The treated uniforms will be cheaper if they are mass-produced in Thailand. Wilder-Smith says that the Thai Ministry of Science is keen on producing the treated uniforms locally. Members of the DengueTools consortium, particularly Pattamaporn Kittayapong, professor at Mahidol University in Thailand, are working with the Ministry to develop insecticide-treated uniforms.

Noting that the public has no functioning dengue vaccine (a vaccine that can reduce dengue incidence by half will be released in 2015), Horstick welcomes any ideas that contribute to dengue vector control. Still, Peter Hotez, President of the Sabin Vaccine Institute, says that “until we get a safe and effective vaccine, these [interventions] are ultimately stop-gap measures.”
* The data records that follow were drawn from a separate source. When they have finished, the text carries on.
-- ==== Sys2Proof/Safety.lean ====
section
/-! DEFINITION. The terms claims are stated in: the named pieces of architectural state and what leaves them unchanged
(R12), the machine's invariant, and safe runs. -/

namespace Sys2Proof.Machine

/-- A named piece of the architectural state (R48, R49). -/
inductive Component where
  | reg (r : Reg)
  | index
  | pc
  | sp
  | slot (j : Fin 16)
  | delay
  | sound
  | byte (a : Nat)
  | pixel (px : Col) (py : Row)
  | key (k : Key)
  | halted
  deriving DecidableEq, Repr

/-- The value of a piece of state, as a number. A byte of memory is read through `Memory.read`. -/
def State.view (s : State) : Component → Nat
  | .reg r => (s.reg r).toNat
  | .index => s.i.toNat
  | .pc => s.pc.toNat
  | .sp => s.sp.val
  | .slot j => s.stack[j].toNat
  | .delay => s.dt.toNat
  | .sound => s.st.toNat
  | .byte a => (s.mem.read a).toNat
  | .pixel px py => (s.fb.cell px py).toNat
  | .key k => s.key[k].toNat
  | .halted => s.halted.toNat

/-- From `s` to `t` nothing changes but the pieces of state in `W` (R12), the model's own fields `draws` and `schedule`
among what is unchanged. -/
structure ChangesOnly (W : Component → Prop) (s t : State) : Prop where
  view_eq : ∀ c, ¬ W c → t.view c = s.view c
  draws_eq : t.draws = s.draws
  schedule_eq : t.schedule = s.schedule

/-- Every piece of state but those the list names is unchanged. -/
abbrev ChangesOnlyList (W : List Component) (s t : State) : Prop := ChangesOnly (fun c => c ∈ W) s t

/-- What every command keeps true, and construction makes true: memory is in its canonical form, PC is at most 0x10FE
(R27), and every return address in use is at most 0x1000 (R27, R101). -/
structure State.Inv (s : State) : Prop where
  mem_wf : s.mem.wf = true
  pc_le : s.pc.toNat ≤ 0x10FE
  stack_le : ∀ j : Fin 16, j.val < s.sp.val → s.stack[j].toNat ≤ 0x1000

/-- Sprite `Dxyn` at I covers cell (px, py): some row r < n and column c < 8 has its bit set, bit 7 leftmost, and lands
there after the wrap modulo 64 and 32 (R161, R162). -/
def State.SpriteCovers (s : State) (x y : Reg) (n : Nat) (px : Col) (py : Row) : Prop :=
  ∃ r c, r < n ∧ c < 8 ∧ (s.mem.read (s.i.toNat + r)).getLsbD (7 - c) = true ∧
    ((s.reg x).toNat + c) % 64 = px.val ∧ ((s.reg y).toNat + r) % 32 = py.val

/-- The word at PC, big-endian (R55). -/
def State.wordAtPc (s : State) : Word :=
  BitVec.ofNat 16 ((s.mem.read s.pc.toNat).toNat * 256 + (s.mem.read (s.pc.toNat + 1)).toNat)

/-- The next command is a step of a core that is not halted and whose fetch is in bounds (R90). -/
structure State.ReadyToFetch (s : State) : Prop where
  no_schedule : s.schedule = []
  not_halted : s.halted = false
  pc_le : s.pc.toNat ≤ 0xFFE

/-- The next command is a step, logging or not, and `rest` the commands after it: a step is scheduled first, or nothing is
and the host issues one (log 2). -/
def State.NextIsStep (s : State) (rest : List Command) : Prop :=
  (s.schedule = [] ∧ rest = []) ∨ ∃ logging, s.schedule = .step logging :: rest

/-- A command that succeeded: its result is `Ok`, or the bool of `is_set` (R191). -/
def State.succeeded (s : State) : Prop := s.result.code = 0

/-- Commands that do not clear `halted`: all but construction and `reset` (R42, R198). -/
def Command.keepsHalt : Command → Bool
  | .construct _ => false
  | .reset => false
  | .loadProgram _ => true
  | .step _ => true
  | .tickTimers => true
  | .setKey _ _ => true
  | .isSet _ _ => true

/-- A halted core for which no construction and no `reset` is scheduled (R209). -/
structure State.HaltedForGood (s : State) : Prop where
  halted : s.halted = true
  keepsHalt : ∀ c ∈ s.schedule, c.keepsHalt = true

/-- `n` commands, one after the other, stopping at a fault or a refusal: `Host.Core.run` of this machine. -/
def run : Nat → State → Answer
  | 0, s => .next s
  | n + 1, s =>
    match step s with
    | .next t => run n t
    | .fault r => .fault r
    | .refused r => .refused r

/-- A run of `n` commands is safe if every command in it succeeded. -/
def SafeRun : Nat → State → Prop
  | 0, _ => True
  | n + 1, s => ∃ t, step s = .next t ∧ t.succeeded ∧ SafeRun n t

end Sys2Proof.Machine
end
It seems then that Thai school children would have to wait till 2015, when the effectiveness of the insecticide-treated school uniforms to reduce dengue incidence among students is reported, to know if they will be wearing uniforms that kill mosquitoes.

 Reference

Tozan Y, Ratanawong P, Louis VR, Kittayapong P, & Wilder-Smith A (2014). Use of insecticide-treated school uniforms for prevention of dengue in schoolchildren: a cost-effectiveness analysis. PloS one, 9 (9) PMID: 25247556

  1. Wilder-Smith, A., Lover, A., Kittayapong, P., and Burnham, G. (2011). Hypothesis: Impregnated school uniforms reduce the incidence of dengue infections in school children. Medical Hypotheses 76, 861–862.
  2. Banks, S.D., Murray, N., WILDER-SMITH, A., and Logan, J.G. (2014). Insecticide-treated clothes for the control of vector-borne diseases: a review on effectiveness and safety. Medical and Veterinary Entomology.
  3. Murray, N., Jansarikij, S., Olanratmanee, P., Maskhao, P., Souares, A., Wilder-Smith, A., Kittayapong, P., and Louis, V.R. (2014). Acceptability of impregnated school uniforms for dengue control in Thailand: a mixed methods approach. Global Health Action 7.

One thought on “Treating school uniforms to reduce dengue: the Finances

  1. What they should do too is add piperonyl butoxide to the impregnation mix. While itself not killing “bugs” it suppresses scores of genetic resistance mechanisms in insects and milbea and thus prevents further resistance development too which in this case would put a tragic end to that campaign.